El movimiento de los ojos. Concentrarme en un punto lo suficientemente apartado para considerarlo una meta, pero no tan lejano como para tener que forzar la vista. Las cosas más interesantes entre ese punto y donde estoy ubicado ahora, al inicio de un puente, por ejemplo, serán vistas de modo indirecto. Es importante trabajar el campo de vigilancia. Aprender a seleccionar lo que se observa en el camino. Apartar lo efímero mientras lo efímero va a nuestro encuentro.

El paisaje influye en el caminar. No es igual la calma del cementerio que la calma a orillas del mar, con los pies desnudos destruyendo conchas minúsculas.

De camino a casa escucho las suelas de los zapatos soportando mi peso, las piernas rozándose entre sí, ese crujido vago del vaquero o de la hebilla del cinturón. Cada espiración devuelve un aire sucio y delicado. Pienso en diferentes texturas del terreno: tierra de parque infantil, hierba prohibida y recién cortada, la resbaladiza entrada al suburbano, una montaña de nieve apilada en el arcén. Pero no hay tal nieve. Lo único que permanece en blanco es la pared de mi piso. Durante años me he quejado de que siempre caigo en la tentación de dejar las cosas a medias. Ahora veo que también puedo dejar las cosas antes de empezar.

Lo difícil no es caminar, sino luchar con la idea de que el paseo, por sí solo, no ayuda.
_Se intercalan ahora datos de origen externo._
section
variable (s : State)
@[simp] theorem State.writeRefillRecord_pending : s.writeRefillRecord.pending = s.pending := rfl
@[simp] theorem State.writeRefillRecord_resetAsserted : s.writeRefillRecord.resetAsserted = s.resetAsserted := rfl
@[simp] theorem State.writeRefillRecord_ready : s.writeRefillRecord.ready = s.ready := rfl
@[simp] theorem State.writeRefillRecord_rfreq : s.writeRefillRecord.rfreq = s.rfreq := rfl
@[simp] theorem State.writeRefillRecord_memBefore : s.writeRefillRecord.memBefore = s.memBefore := rfl
@[simp] theorem State.writeRefillRecord_ports : s.writeRefillRecord.ports = s.ports := rfl
@[simp] theorem State.writeRefillRecord_feeds : s.writeRefillRecord.feeds = s.feeds := rfl
@[simp] theorem State.writeRefillRecord_reach : s.writeRefillRecord.reach = s.reach := rfl
@[simp] theorem State.writeRefillRecord_cells : s.writeRefillRecord.cells = s.cells := rfl
@[simp] theorem State.writeRefillRecord_tallies : s.writeRefillRecord.tallies = s.tallies := rfl
@[simp] theorem State.writeRefillRecord_waiting : s.writeRefillRecord.waiting = s.waiting := rfl
@[simp] theorem State.writeRefillRecord_lanes : s.writeRefillRecord.lanes = s.lanes := rfl
@[simp] theorem State.writeRefillRecord_survey : s.writeRefillRecord.survey = s.survey := rfl
@[simp] theorem State.writeRefillRecord_enf : s.writeRefillRecord.enf = s.enf := rfl
@[simp] theorem State.writeRefillRecord_refill : s.writeRefillRecord.refill = s.refill := rfl
@[simp] theorem State.writeRefillRecord_lock : s.writeRefillRecord.lock = s.lock := rfl
@[simp] theorem State.writeRefillRecord_fence : s.writeRefillRecord.fence = s.fence := rfl
@[simp] theorem State.writeRefillRecord_install : s.writeRefillRecord.install = s.install := rfl
@[simp] theorem State.writeRefillRecord_active : s.writeRefillRecord.active = s.active := rfl
@[simp] theorem State.writeRefillRecord_accepted : s.writeRefillRecord.accepted = s.accepted := rfl
end

section
variable (s : State)
@[simp] theorem State.writeInstallRecord_pending : s.writeInstallRecord.pending = s.pending := rfl
@[simp] theorem State.writeInstallRecord_resetAsserted : s.writeInstallRecord.resetAsserted = s.resetAsserted := rfl
@[simp] theorem State.writeInstallRecord_ready : s.writeInstallRecord.ready = s.ready := rfl
@[simp] theorem State.writeInstallRecord_rfreq : s.writeInstallRecord.rfreq = s.rfreq := rfl
@[simp] theorem State.writeInstallRecord_memBefore : s.writeInstallRecord.memBefore = s.memBefore := rfl
@[simp] theorem State.writeInstallRecord_ports : s.writeInstallRecord.ports = s.ports := rfl
@[simp] theorem State.writeInstallRecord_feeds : s.writeInstallRecord.feeds = s.feeds := rfl
@[simp] theorem State.writeInstallRecord_reach : s.writeInstallRecord.reach = s.reach := rfl
@[simp] theorem State.writeInstallRecord_cells : s.writeInstallRecord.cells = s.cells := rfl
@[simp] theorem State.writeInstallRecord_tallies : s.writeInstallRecord.tallies = s.tallies := rfl
@[simp] theorem State.writeInstallRecord_waiting : s.writeInstallRecord.waiting = s.waiting := rfl
@[simp] theorem State.writeInstallRecord_lanes : s.writeInstallRecord.lanes = s.lanes := rfl
@[simp] theorem State.writeInstallRecord_survey : s.writeInstallRecord.survey = s.survey := rfl
@[simp] theorem State.writeInstallRecord_enf : s.writeInstallRecord.enf = s.enf := rfl
@[simp] theorem State.writeInstallRecord_refill : s.writeInstallRecord.refill = s.refill := rfl
@[simp] theorem State.writeInstallRecord_lock : s.writeInstallRecord.lock = s.lock := rfl
@[simp] theorem State.writeInstallRecord_fence : s.writeInstallRecord.fence = s.fence := rfl
@[simp] theorem State.writeInstallRecord_install : s.writeInstallRecord.install = s.install := rfl
@[simp] theorem State.writeInstallRecord_active : s.writeInstallRecord.active = s.active := rfl
@[simp] theorem State.writeInstallRecord_accepted : s.writeInstallRecord.accepted = s.accepted := rfl
end

section
variable (s : State)
@[simp] theorem State.writeLockMirror_pending : s.writeLockMirror.pending = s.pending := rfl
@[simp] theorem State.writeLockMirror_resetAsserted : s.writeLockMirror.resetAsserted = s.resetAsserted := rfl
@[simp] theorem State.writeLockMirror_ready : s.writeLockMirror.ready = s.ready := rfl
@[simp] theorem State.writeLockMirror_rfreq : s.writeLockMirror.rfreq = s.rfreq := rfl
@[simp] theorem State.writeLockMirror_memBefore : s.writeLockMirror.memBefore = s.memBefore := rfl
@[simp] theorem State.writeLockMirror_ports : s.writeLockMirror.ports = s.ports := rfl
@[simp] theorem State.writeLockMirror_feeds : s.writeLockMirror.feeds = s.feeds := rfl
@[simp] theorem State.writeLockMirror_reach : s.writeLockMirror.reach = s.reach := rfl
@[simp] theorem State.writeLockMirror_cells : s.writeLockMirror.cells = s.cells := rfl
@[simp] theorem State.writeLockMirror_tallies : s.writeLockMirror.tallies = s.tallies := rfl
@[simp] theorem State.writeLockMirror_waiting : s.writeLockMirror.waiting = s.waiting := rfl
@[simp] theorem State.writeLockMirror_lanes : s.writeLockMirror.lanes = s.lanes := rfl
@[simp] theorem State.writeLockMirror_survey : s.writeLockMirror.survey = s.survey := rfl
@[simp] theorem State.writeLockMirror_enf : s.writeLockMirror.enf = s.enf := rfl
@[simp] theorem State.writeLockMirror_refill : s.writeLockMirror.refill = s.refill := rfl
@[simp] theorem State.writeLockMirror_lock : s.writeLockMirror.lock = s.lock := rfl
@[simp] theorem State.writeLockMirror_fence : s.writeLockMirror.fence = s.fence := rfl
@[simp] theorem State.writeLockMirror_install : s.writeLockMirror.install = s.install := rfl
@[simp] theorem State.writeLockMirror_active : s.writeLockMirror.active = s.active := rfl
@[simp] theorem State.writeLockMirror_accepted : s.writeLockMirror.accepted = s.accepted := rfl
end

section
variable (s : State) (arm : Arm) (p : PauseSet) (q : StopSet)
@[simp] theorem State.setCauses_pending : (s.setCauses arm p q).pending = s.pending := by simp [State.setCauses]
@[simp] theorem State.setCauses_resetAsserted : (s.setCauses arm p q).resetAsserted = s.resetAsserted := by simp [State.setCauses]
@[simp] theorem State.setCauses_ready : (s.setCauses arm p q).ready = s.ready := by simp [State.setCauses]
@[simp] theorem State.setCauses_rfreq : (s.setCauses arm p q).rfreq = s.rfreq := by simp [State.setCauses]
@[simp] theorem State.setCauses_memBefore : (s.setCauses arm p q).memBefore = s.memBefore := by simp [State.setCauses]
@[simp] theorem State.setCauses_feeds : (s.setCauses arm p q).feeds = s.feeds := by simp [State.setCauses]
@[simp] theorem State.setCauses_reach : (s.setCauses arm p q).reach = s.reach := by simp [State.setCauses]
@[simp] theorem State.setCauses_cells : (s.setCauses arm p q).cells = s.cells := by simp [State.setCauses]
@[simp] theorem State.setCauses_tallies : (s.setCauses arm p q).tallies = s.tallies := by simp [State.setCauses]
@[simp] theorem State.setCauses_waiting : (s.setCauses arm p q).waiting = s.waiting := by simp [State.setCauses]
@[simp] theorem State.setCauses_lanes : (s.setCauses arm p q).lanes = s.lanes := by simp [State.setCauses]
@[simp] theorem State.setCauses_survey : (s.setCauses arm p q).survey = s.survey := by simp [State.setCauses]
@[simp] theorem State.setCauses_refill : (s.setCauses arm p q).refill = s.refill := by simp [State.setCauses]
@[simp] theorem State.setCauses_lock : (s.setCauses arm p q).lock = s.lock := by simp [State.setCauses]
@[simp] theorem State.setCauses_fence : (s.setCauses arm p q).fence = s.fence := by simp [State.setCauses]
@[simp] theorem State.setCauses_install : (s.setCauses arm p q).install = s.install := by simp [State.setCauses]
@[simp] theorem State.setCauses_active : (s.setCauses arm p q).active = s.active := by simp [State.setCauses]
@[simp] theorem State.setCauses_accepted : (s.setCauses arm p q).accepted = s.accepted := by simp [State.setCauses]
end
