/-- Settles O30, command by command: four answer after they put the survey arbiter or the fence set, ABANDON drops the install
record where it is PENDING, and the last two are accepted. -/
theorem commandsCarriedOutAtTheTick : Obligations.CommandsCarriedOutAtTheTick := by
  refine ⟨fun s p h taken => ?_, fun s p arm n h taken names => ⟨fun command => ?_, fun command => ?_⟩⟩
  · have wf : s.memoryOk := h.1
    have ran := exec_surveyTick_of_tickWith h
    rw [State.takeMail_of_taken taken] at ran
    refine ⟨fun n command => ?_, fun code command => ?_, fun m o command => ?_, fun n zs command => ?_, fun command => ?_⟩
    all_goals rw [command] at ran
    · rw [command] at taken
      obtain ⟨good, -⟩ := State.good_of_taken taken
      rw [← Survey.setHold_eq _ good]
      exact ⟨_, ran, State.surveyed_shown (v := s.survey.ticked.setHold (decide (n = 1))) wf rfl rfl p _⟩
    · rw [command] at taken
      obtain ⟨good, -⟩ := State.good_of_taken taken
      obtain ⟨frame, survey, shown⟩ := State.surveyed_shown (v := s.survey.ticked.setPeriod code) wf rfl rfl p
        (tagOf (s.word (mailboxBase p)))
      exact ⟨_, ran, frame, survey, not_lt.mp good, shown⟩
    · rw [command] at taken
      obtain ⟨mode, one, modeCode, oneCode⟩ := priority_of_taken taken
      simp only [State.carryOutAtOnce, modeCode, oneCode] at ran
      refine ⟨_, mode, one, modeCode, oneCode, ran, ?_⟩
      exact State.surveyed_shown (v := s.survey.ticked.setPriority mode one) wf rfl rfl p _
    · obtain ⟨once, member⟩ := fenceSetOf_spec fun z hz => lt_of_mem_fence command hz
      rw [command] at taken
      obtain ⟨frame, shown⟩ := State.answered_shown (v := s.survey.ticked) wf rfl rfl (fenceSetOf zs) p .done
        (tagOf (s.word (mailboxBase p)))
      change exec _ _ = .next (s.answered s.survey.ticked (fenceSetOf zs) p .done (tagOf (s.word (mailboxBase p)))).requested at ran
      generalize (s.answered s.survey.ticked (fenceSetOf zs) p .done (tagOf (s.word (mailboxBase p)))).requested = u at *
      have fence : u.fence = fenceSetOf zs := by rw [frame]
      refine ⟨u, ran, by rw [fence]; exact frame, ?_⟩
      rw [fence]
      exact ⟨once, member, fun z hz => fence_of_taken taken ((member z).mp hz), shown⟩
    · by_cases pending : s.install.state = .pending
      · obtain ⟨frame, waiting, ports, state, -, -, status, result, kept⟩ := State.installAnswered_shown wf
          (s.install.dropped .abandoned) p .done (tagOf (s.word (mailboxBase p)))
        rw [State.carryOutAtOnce_abandon pending] at ran
        generalize (s.installAnswered (s.install.dropped .abandoned) p .done _).requested = u at *
        have install : u.install = s.install.dropped .abandoned := by rw [frame]
        refine ⟨u, ran, by rw [install]; exact frame, result, status, ?_, fun other => absurd pending other, fun _ =>
          ⟨install, State.portsAfter_flags_comm ports, state.trans (State.installWord_of_dropped install), kept⟩⟩
        simpa [Install.dropped] using waiting
      · obtain ⟨frame, ⟨waiting, status⟩, ports, result, kept⟩ := State.answered_shown (v := s.survey.ticked) wf rfl rfl s.fence p .done
          (tagOf (s.word (mailboxBase p)))
        rw [State.carryOutAtOnce_abandon_idle pending] at ran
        generalize (s.answered s.survey.ticked s.fence p .done _).requested = u at *
        have install : u.install = s.install := by rw [frame]
        refine ⟨u, ran, by rw [install]; exact frame, result, status, ?_, fun _ => ⟨install, ports, kept⟩,
          fun other => absurd other pending⟩
        simpa [pending] using waiting
  · have ran := exec_surveyTick_of_accepted (x := .clearStop arm) h command taken (by simp only [State.carryOutAtOnce, names])
    exact ⟨_, ran, State.accepted_shown h.1 p _ _⟩
  · have ran := exec_surveyTick_of_accepted (x := .restartLane arm) h command taken (by simp only [State.carryOutAtOnce, names])
    rw [command] at taken
    obtain ⟨-, own⟩ := State.good_of_taken taken
    have same : arm = p := by
      simpa [MailCommand.notOwn, names] using own
    obtain ⟨frame, shown⟩ := State.accepted_shown h.1 p (tagOf (s.word (mailboxBase p))) (.restartLane arm)
    exact ⟨_, ran, same, frame, shown⟩
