-- ==== Sys2Proof/Decode.lean ====
section
/-! DEFINITION. Reading what arrives as bits: directive records from the 64 bytes of a line, link frames from the bytes
between the link's delimiters, and the configuration block; beside each the encoder of Record and Frame Layouts. The rows of
spec/opcode_table.json give no bits, so a table word spells no command. -/

namespace Sys2Proof

/-- No row of the table gives bits, so no word spells a command. -/
def decodeTableWord (_nbits _w : Nat) : Option Instr := none

namespace Machine

/-! ### Directive records -/

/-- The code of each directive (the table of The directive record). -/
def Directive.codeOf : Directive → Word16
  | .bindTap _ _ => 0x01
  | .unbindTap _ _ => 0x02
  | .armTap _ _ _ => 0x03
  | .startTap _ _ => 0x04
  | .stopTap _ _ => 0x05
  | .haltTap _ _ => 0x06
  | .setStridePresets _ _ => 0x07
  | .bindMirror _ _ => 0x10
  | .unbindMirror _ _ => 0x11
  | .admitFrame _ _ => 0x20
  | .barFrame _ _ => 0x21
  | .forgetFrame _ _ => 0x22
  | .acknowledgeRestart _ _ => 0x23
  | .leaveRack _ _ => 0x24
  | .rejoinRack _ => 0x25
  | .portControl _ _ _ => 0x30
  | .timeSettings _ _ => 0x38
  | .masterClaim _ _ _ => 0x40
  | .rackArm _ _ _ _ => 0x41
  | .rackHalt _ _ _ => 0x42
  | .acknowledgeEvents _ _ => 0x50
  | .clearCounters _ => 0x51
  | .restartPart _ => 0x5A
  | .unknown _ code => code

/-- The codes that name a directive. -/
def knownCodes : List Word16 :=
  [0x01, 0x02, 0x03, 0x04, 0x05, 0x06, 0x07, 0x10, 0x11, 0x20, 0x21, 0x22, 0x23, 0x24, 0x25, 0x30, 0x38, 0x40, 0x41, 0x42,
   0x50, 0x51, 0x5A]

/-- The arguments of Bind Tap, from their places in the record. -/
def readBindTap (l : Line) : BindTapArgs where
  tap := field l 8 8
  sizeExp := field l 9 8
  paired := flagAt l 10
  preset := field l 11 8
  base := field l 12 64
  recordLen := field l 20 16
  recordCount := field l 22 16
  dests := field l 24 8
  strict := flagAt l 25
  armGroup := field l 26 8
  queueSize := field l 28 16
  high := field l 30 16
  low := field l 32 16
  stop := field l 34 16
  passLimit := field l 36 16

/-- The arguments of Bind Mirror, from their places in the record. -/
def readBindMirror (l : Line) : BindMirrorArgs where
  mirror := field l 8 8
  sourceFrame := field l 9 8
  sourceTap := field l 10 8
  sizeExp := field l 11 8
  paired := flagAt l 12
  fill := field l 13 8
  base := field l 16 64
  recordLen := field l 24 16
  recordCount := field l 26 16
  stride := field l 28 16
  ageLimit := field l 32 32
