/-- Port Control Disable (R68). DESIGN CHOICE (notes/assumptions/17.md): its Done stands ahead of the Dones of the Stop Taps that its
strip ends (R43), (notes/assumptions/50.md) of the results of the pending rack entries that its election deals with (R169), and
(notes/assumptions/52.md) of the Done of a Leave Rack that it lets complete (R107). -/
def portDisable (tag : Word16) (port : Byte) (s : State) : State :=
  onPortNumber tag port (fun p s => conclude s (postResult tag 0x30 .done (disablePort p s))) s

/-- Port Control Retrain (R68); its Done as for Disable (notes/assumptions/17.md, 50.md and 52.md). -/
def portRetrain (tag : Word16) (port : Byte) (s : State) : State :=
  onPortNumber tag port (fun p s =>
    if (s.port p).state = .disabled then postResult tag 0x30 .busy s
    else conclude s (postResult tag 0x30 .done (retrainPort p s))) s

/-- Port Control by its action byte (R68). -/
def portControl (tag : Word16) (port action : Byte) (s : State) : State :=
  if action = 1 then portEnable tag port s
  else if action = 2 then portDisable tag port s
  else if action = 3 then portRetrain tag port s
  else postResult tag 0x30 .badArgument s

/-! ### Rack time and rack directives (R117, R158) -/

/-- Time Settings (R117). -/
def timeSettings (tag : Word16) (a : TimeSettingsArgs) (s : State) : State :=
  postResult tag 0x38 .done (s.onClock (RackTime.setSettings a))

/-- A rack directive taken, with what concludes it (R158, R174). -/
def rackDirective (tag code : Word16) (d : Option RackDirective) (noWait : Bool) (s : State) : State :=
  let s' := takeRack tag code d noWait s
  concludeFrom s s' s'

/-! ### The Directive and Report Unit's own (R178, R182, R188) -/

/-- Acknowledge Events (R178). -/
def acknowledgeEvents (tag : Word16) (count : BitVec 32) (s : State) : State :=
  postResult tag 0x50 .done
    (s.onReporter fun d => { d with acknowledged := min count.toNat d.eventCount }.rework)

/-- R13: the tracker's counts brought back to zero. -/
def Channel.clearCounts (c : Channel) : Channel :=
  { c with decodeFaults := 0, unservedReads := 0, missedWrites := 0, lastFault := none }

/-- Clear Counters (R182). -/
def clearCounters (tag : Word16) (s : State) : State :=
  let s1 := s.onChannel Channel.clearCounts
  let s2 := s1.onTapEngine fun e =>
    { e with taps := e.taps.map fun k => if k.state = .unbound then k else { k with counters := TapCounters.zero } }
  let s3 := s2.onMirrorStore fun e =>
    { e with mirrors := e.mirrors.map fun m => if m.bound then { m with counters := MirrorCounters.zero } else m }
  let s4 := s3.onLink fun l => { l with
    ports := ⟨{ l.ports.a with counters := PortCounters.zero }, { l.ports.b with counters := PortCounters.zero }⟩, unsentOwn := 0 }
  let s5 := s4.onClock fun c => { c with counters := TimeCounters.zero }
  let s6 := s5.onOrders fun o => { o with counters := OrderCounters.zero }
  postResult tag 0x51 .done (s6.onReporter fun d => { d with partialDirectives := 0 })

/-- R21: Restart Part empties entries 2 to 17. -/
def restartRegions (v : Vector Region 18) : Vector Region 18 := Vector.ofFn fun i => if i.val < 2 then v[i] else Region.empty

/-- R86, R87: Restart Part at a port: the queues, the slot, the last granted and the counters; the frame in transmission goes on. -/
def PortRecord.restart (r : PortRecord) : PortRecord :=
  { r with relay := [], control := [], slotRequest := none, slotReply := none, lastGranted := 8, counters := PortCounters.zero }
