-- ==== Sys2Proof/WellFormed.lean ====
section
/-! DEFINITION. Which commands a rack can send: the checks that the types of Syntax.lean leave open. -/

namespace Sys2Proof

/-- R16, R17: a burst has the eight beats of a full burst or the four of a half burst. -/
def beatsRight (beats : List Beat) : Bool := beats.length == 8 || beats.length == 4

/-- R173: the code of an UNKNOWN_CODE names no directive. -/
def codeUnknown (code : Word16) : Bool := !(Machine.knownCodes.contains code)

/-- R73: a Sample frame carries one to four lines; any other is a malformed frame. -/
def linesRight (lines : List Line) : Bool := decide (1 ≤ lines.length) && decide (lines.length ≤ 4)

/-- The checks of a command. -/
def Instr.wellFormed : Instr → Bool
  | .partReset _ _ _ => true
  | .eepromAbsent => true
  | .configurationBlockRead _ => true
  | .restartCountRead _ => true
  | .restartCountWriteDone => true
  | .restartCountWriteFail => true
  | .channelResetAssert => true
  | .channelResetRelease => true
  | .openRow _ _ _ => true
  | .read _ _ _ _ _ => true
  | .write _ _ _ _ _ => true
  | .writeAccess beats => beatsRight beats
  | .close _ _ => true
  | .closeAll _ => true
  | .refresh _ => true
  | .selfRefreshEnter _ => true
  | .selfRefreshExit _ => true
  | .powerDownEnter _ => true
  | .powerDownExit _ => true
  | .modeSet _ _ => true
  | .partialDirective _ _ => true
  | .unknownCode _ code => codeUnknown code
  | .bindTap _ _ => true
  | .unbindTap _ _ => true
  | .armTap _ _ _ => true
  | .startTap _ _ => true
  | .stopTap _ _ => true
  | .haltTap _ _ => true
  | .setStridePresets _ _ => true
  | .bindMirror _ _ => true
  | .unbindMirror _ _ => true
  | .admitFrame _ _ => true
  | .barFrame _ _ => true
  | .forgetFrame _ _ => true
  | .acknowledgeRestart _ _ => true
  | .leaveRack _ _ => true
  | .rejoinRack _ => true
  | .portEnable _ _ => true
  | .portDisable _ _ => true
  | .portRetrain _ _ => true
  | .timeSettings _ _ => true
  | .masterClaim _ _ _ => true
  | .rackArm _ _ _ _ => true
  | .rackHalt _ _ _ => true
  | .acknowledgeEvents _ _ => true
  | .clearCounters _ => true
  | .restartPart _ => true
  | .signalDetected _ => true
  | .lossOfSignal _ => true
  | .neighbourTraining _ => true
  | .alignmentComplete _ => true
  | .trainingTimeout _ => true
  | .helloTimer _ => true
  | .badCrcFrame _ => true
  | .malformedFrame _ _ => true
  | .sample _ _ body => linesRight body.lines
  | .mark _ _ _ => true
  | .timeRequest _ _ _ => true
  | .timeReply _ _ _ => true
  | .hello _ _ _ => true
  | .rosterUpdate _ _ _ => true
  | .leaveAck _ _ _ => true
  | .rackRequest _ _ _ => true
  | .rackOrder _ _ _ => true
  | .rackRefusal _ _ _ => true
  | .transmissionComplete _ => true
  | .tapDrained _ => true
  | .armTimeReached _ => true
  | .leaveAnnounced => true
  | .leaveComplete => true
  | .refreshTimerExpiry => true
  | .exchangeTimerExpiry => true
  | .resendTimerExpiry => true
  | .tick => true

/-- A directive as a record can carry it: one of no directive's code has a code that names none. -/
def Directive.wellFormed : Directive → Bool
  | .unknown _ code => codeUnknown code
  | .bindTap _ _ => true
  | .unbindTap _ _ => true
  | .armTap _ _ _ => true
  | .startTap _ _ => true
  | .stopTap _ _ => true
  | .haltTap _ _ => true
  | .setStridePresets _ _ => true
  | .bindMirror _ _ => true
  | .unbindMirror _ _ => true
  | .admitFrame _ _ => true
  | .barFrame _ _ => true
  | .forgetFrame _ _ => true
  | .acknowledgeRestart _ _ => true
  | .leaveRack _ _ => true
  | .rejoinRack _ => true
  | .portControl _ _ _ => true
  | .timeSettings _ _ => true
  | .masterClaim _ _ _ => true
  | .rackArm _ _ _ _ => true
  | .rackHalt _ _ _ => true
  | .acknowledgeEvents _ _ => true
  | .clearCounters _ => true
  | .restartPart _ => true

/-- A frame as a cable can carry it. -/
def Body.wellFormed : Body → Bool
  | .sample f => linesRight f.lines
  | .mark _ => true
  | .timeRequest _ => true
  | .timeReply _ => true
  | .hello _ => true
  | .rosterUpdate _ => true
  | .leaveAck _ => true
  | .rackRequest _ => true
  | .rackOrder _ => true
  | .rackRefusal _ => true

end Sys2Proof
end

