-- ==== Sys2Proof/Certificates/Slice0/Obligations.lean ====
section
/-! DEFINITION. The statements for the provers, in the order of OBLIGATIONS.json. -/

open Sys2Proof Sys2Proof.Machine

/-! ### The queue of commands -/

/-- The command at the front of the queue is run on the queue's rest. That an empty queue idles is the model's choice
(notes/assumptions/2.md). -/
def Obligations.FrontCommandIsRun : Prop :=
  (∀ (c : Instr) (q : List Instr) (s : State), step (s.withPending (c :: q)) = exec c (s.withPending q)) ∧
    ∀ s : State, step (s.withPending []) = .next (s.withPending [])

/-- No command stops the part, and none touches the queue: the model's choice (notes/assumptions/33.md, and 2.md for the queue), since
the manual gives every command an effect and names none that stops the part. -/
def Obligations.EveryCommandCompletes : Prop := ∀ (c : Instr) (s : State), ∃ t, exec c s = .next t ∧ t.pending = s.pending

/-- What every command leaves as it stands: one clause for each part of the state, with the commands whose rules name it. The model's
choices in it: TICK, and every other command that does not set a timer, leaves the training, Hello and exchange timers as they stand, since
a timer holds its period and its expiry is a command of its own (the ports and exchange clauses, notes/assumptions/5.md); PART_RESET keeps
each cable's signal (the signal clause, 1.md); a directive's command moves neither the channel nor its outputs (7.md), which are held as the
last command passed on and what the last Read drives (35.md); and no command stops the part (33.md). -/
def Obligations.OtherStateIsLeft : Prop :=
  ∀ (c : Instr) (s : State), ∃ t, exec c s = .next t ∧
    LeavesChannelSide c s t ∧ LeavesStores c s t ∧ LeavesRackSide c s t ∧ LeavesReports c s t

/-! ### The memory channel -/

/-- R13, R175, R177: what posting a result and raising an event do, and what a decode fault records and reports. -/
def Obligations.FaultsResultsAndEventsTakeTheirSlots : Prop :=
  (∀ (kind : DecodeFault) (rank : Option Byte) (s : State),
      let t := decodeFault kind rank s
      let n := min (s.channel.decodeFaults + 1) (2 ^ 32 - 1)
      let e := min (s.reporter.eventCount + 1) (2 ^ 32 - 1)
      t = { s with channel := { s.channel with decodeFaults := n, lastFault := some (kind, rank) }, reporter := t.reporter } ∧
        (s.channel.decodeFaults ≠ 0 → t.reporter = s.reporter) ∧
        (s.channel.decodeFaults = 0 →
          t.reporter = { s.reporter with
            eventCount := e
            events := s.reporter.events.set ((e - 1) % 32) (some ⟨e, .decodeFault rank kind, s.stamp⟩) (Nat.mod_lt _ (by decide))
            attention := decide (s.reporter.acknowledged < e) })) ∧
  (∀ (s : State) (tag code : Word16) (result : DirectiveResult) (info : EventInfo),
      let n := min (s.reporter.resultsPosted + 1) (2 ^ 32 - 1)
      let t := postResult tag code result s
      let e := min (s.reporter.eventCount + 1) (2 ^ 32 - 1)
      let u := raise info s
      t = { s with reporter := { s.reporter with resultsPosted := n, results := t.reporter.results } } ∧
        (∀ k : Fin 16, t.reporter.results[k] =
          if k.val = (n - 1) % 16 then some ⟨n, tag, code, result⟩ else s.reporter.results[k]) ∧
        u = { s with reporter := { s.reporter with
          eventCount := e, events := u.reporter.events, attention := decide (s.reporter.acknowledged < e) } } ∧
        ∀ k : Fin 32, u.reporter.events[k] = if k.val = (e - 1) % 32 then some ⟨e, info, s.stamp⟩ else s.reporter.events[k])

/-- R2, R6: the commands that name a rank or a bank beyond the map, or a sleeping rank, and the stray exits; a Write among them forms no
access, and is in flight until its last data beat passes. -/
def Obligations.UnclassifiedCommandsOnlyFault : Prop :=
  ∀ (c : Instr) (s : State) (rank : Byte), s.channel.resetAsserted = false → rankNamed c = some rank →
    ((s.rankBeyond rank ∨ ∃ bank, bankNamed c = some bank ∧ s.bankBeyond bank) →
      exec c s = .next (decodeFault .outOfMap (some rank) (s.arrived c))) ∧
    (∀ r, s.rankInMap rank r → (∀ bank, bankNamed c = some bank → ∃ b, s.bankInMap bank b) →
      (s.channel.ranks[r] ≠ .active → ownExit s.channel.ranks[r] c = false →
        exec c s = .next (decodeFault .sleepingRank (some rank) (s.arrived c))) ∧
      (s.channel.ranks[r] = .active → isExit c = true →
        exec c s = .next (decodeFault .strayExit (some rank) (s.arrived c))))

/-- R19: Channel Reset asserted and released, and what passes between. -/
def Obligations.ChannelResetClearsTheTracker : Prop :=
  ∀ s : State,
    exec .channelResetAssert s = .next { s with
      channel := { s.channel with ranks := Vector.replicate 2 .active, banks := Vector.replicate 32 .closed, readCas := none,
                                  additive := none, writeCas := none, resetAsserted := true, inFlight := [] }
      toDram := some .channelResetAssert, toController := .idle } ∧
    exec .channelResetRelease s = .next { s with
      channel := { s.channel with resetAsserted := false }, toDram := some .channelResetRelease } ∧
    ∀ c, onCommandLines c = true → s.channel.resetAsserted = true → exec c s = .next { s with toDram := some c }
La pared que tengo delante me sirvió en ocasiones para tener una idea aproximada de la hora del día, según se iban desplazando hacia la izquierda las agujas de luz solar. Apoyo la mano en la superficie plagada de rugosidades. El contacto con las estribaciones y protuberancias del muro activa recuerdos e inventivas: una huella dejada por un pulgar cubierto de carbón, la herida poco profunda que dejó un mueble al ser desplazado, o la afilada línea de sombra de una zapatilla de deporte. Azabaches, pardos, ocres y sienas. En aquel lugar me apoyé para rascarme la espalda. Arriba, cerca del techo alto, quise practicar un agujero para colgar un cuadro. Al descubrir el agujero del salón pensé que el anterior inquilino había cometido el mismo error que yo tratando de agujerear un muro de carga, y que el cuadro tenía la función de cubrir el desastre. Pero no es este un agujero provocado, no es como el que haría yo.